For what it's worth, I just spent some time on the phone with one of the guys at Patriot Supply, and they sure seem to have the lights on, in all ways


----------



## MrEd (Oct 10, 2008)

I just got shipping notification a few minutes ago for an order I placed Tuesday with PexSupply. Disappointed that it took 4 days to put a few things in a box, but glad they are still operating. Next time I need something in a hurry I will buy local and pay the premium....its hard to beat their prices though.


----------



## heaterman (Oct 10, 2008)

Think locally, buy locally. The money you spend will stay in your community and very very soon that is going to mean a lot.


----------



## oliver5528 (Oct 11, 2008)

I got to them yesterday.  They told me that the pex that was shipped last friday wouldnt be shipped till next tues, or wed. I cancelled and bought locally.


----------



## fabguy01 (Oct 11, 2008)

heaterman said:
			
		

> Think locally, buy locally. The money you spend will stay in your community and very very soon that is going to mean a lot.
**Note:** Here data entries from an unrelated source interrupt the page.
/-- Place a hold on a page: its present content becomes a held version. -/
def holdPage (slot : Nat) (t : DWord) (isCut : Bool) (page : Nat) (s : State) : State :=
  if s.held.any (fun h => h.page == page && h.slot == slot && h.step == t && h.isCut == isCut) then s else
  let (b, p) := pageNow s page
  { s with held := s.held ++ [{ slot := slot, step := t, isCut := isCut, page := page, bytes := b, poison := p }] }

/-- The held version that step `t` keeps of a range's lines takes their present content: that range was written by an update
of the step before (R342). -/
def refreshHeld (slot : Nat) (t : DWord) (r : Nat × Nat) (s : State) : State :=
  if (heldFor s slot t (r.1 / 65536)).isNone && r.2 ≤ (r.1 / 65536 + 1) * 65536 then s else
  let ps := (linePieces r.1 (r.2 - r.1)).map (fun p => let (m, o) := locate s p.1
    (p.1, physBytes s m o p.2, physPoison s m (o / 64)))
  { s with held := s.held.map (fun h =>
      if h.isCut || h.slot != slot || h.step != t then h else
      (ps.filter (fun p => p.1 / 65536 == h.page)).foldl (fun g p =>
        { g with
          bytes := (List.range p.2.1.length).foldl (fun a i => mapSet 0 a (p.1 % 65536 + i) (p.2.1.getD i 0)) g.bytes
          poison := mapSet false g.poison (p.1 % 65536 / 64) p.2.2 }) h) }

/-- The pages of a range. -/
def pagesOf (addr len : Nat) : List Nat :=
  if len = 0 then [] else (List.range ((addr + len - 1) / 65536 - addr / 65536 + 1)).map (· + addr / 65536)

/-- Return a page's live content to a held version. -/
def restorePage (h : HeldPage) (s : State) : State :=
  (List.range 1024).foldl (fun a l =>
    let addr := h.page * 65536 + l * 64
    let (m, o) := locate a addr
    let bs := (List.range 64).map (fun i => mapGet 0 h.bytes (l * 64 + i))
    physPut m o bs (mapGet false h.poison l) a) s

/-! ## Host memory -/

/-- Host bytes by DMA. -/
def hostBytes (s : State) (addr len : Nat) : List Byte := (List.range len).map (fun i => mapGet 0 s.host (addr + i))

/-- Whether host read data in a range carries poison. -/
def hostPoisoned (s : State) (addr len : Nat) : Bool :=
  (linePieces addr len).any (fun p => mapGet false s.hostPoison (p.1 / 64))

/-- Host bytes written by DMA; a 64-byte piece may be marked poisoned. -/
def hostWrite (addr : Nat) (bs : List Byte) (poison : Nat → Bool) (s : State) : State :=
  { s with
    host := (List.range bs.length).foldl (fun a i => mapSet 0 a (addr + i) (bs.getD i 0)) s.host
    hostPoison := (linePieces addr bs.length).foldl (fun a p => mapSet false a (p.1 / 64) (poison (p.1 / 64))) s.hostPoison }

end Sys2Proof.Machine
end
This guy says it best                                                              nate


----------



## hkillam (Oct 11, 2008)

I placed an order with Pexsupply about two months ago. A week after placing the order, I contacted them to ask when the item had been sent, because I'd had no contact from them. I'd assumed it was already on it's way to me, because they charged my credit card immediately upon placement of the order. They replied to me and stated the product (1 1/4 inch pex) was backordered and wouldn't be available for approximately two weeks. 

Their web site didn't identify the item as back ordered. 
I wasn't advised of it after adding it to my shopping cart. 
I wasn't sent a follow up e-mail, or called, to advise me of the delay.

Totally unacceptable. I called and e-mailed them to cancel the order, and advised them I'd have my credit card company cancel the order if they didn't reverse the charges immediately. They did, to their credit, cancel the order and reverse the charges within a few hours of opening the next business day. I'd say that was the only thing they did right.  Granted, this was just my experience, and I know others have had good things to say about Pexsupply, but I'll never use them again.

I ended up getting much better service from a semi-local plumbing supply house. They didn't have the product I wanted, but could get it within 48 hours. I just had to have my plumber (doing part of my install, but not all of it, including not getting or burying the PEX) contact the supply house and approve the purchase under their plumbing license.


----------



## EricV (Oct 11, 2008)

fabguy01 said:
			
		

> heaterman said:
> 
> 
> 
> ...



Yep, I try to when it's reasonable.  For example last winter I got Taco 007's from Grainger for $57, the local supply house was $105, so I don't get them there.

But a lot of times you can get things locally within reason.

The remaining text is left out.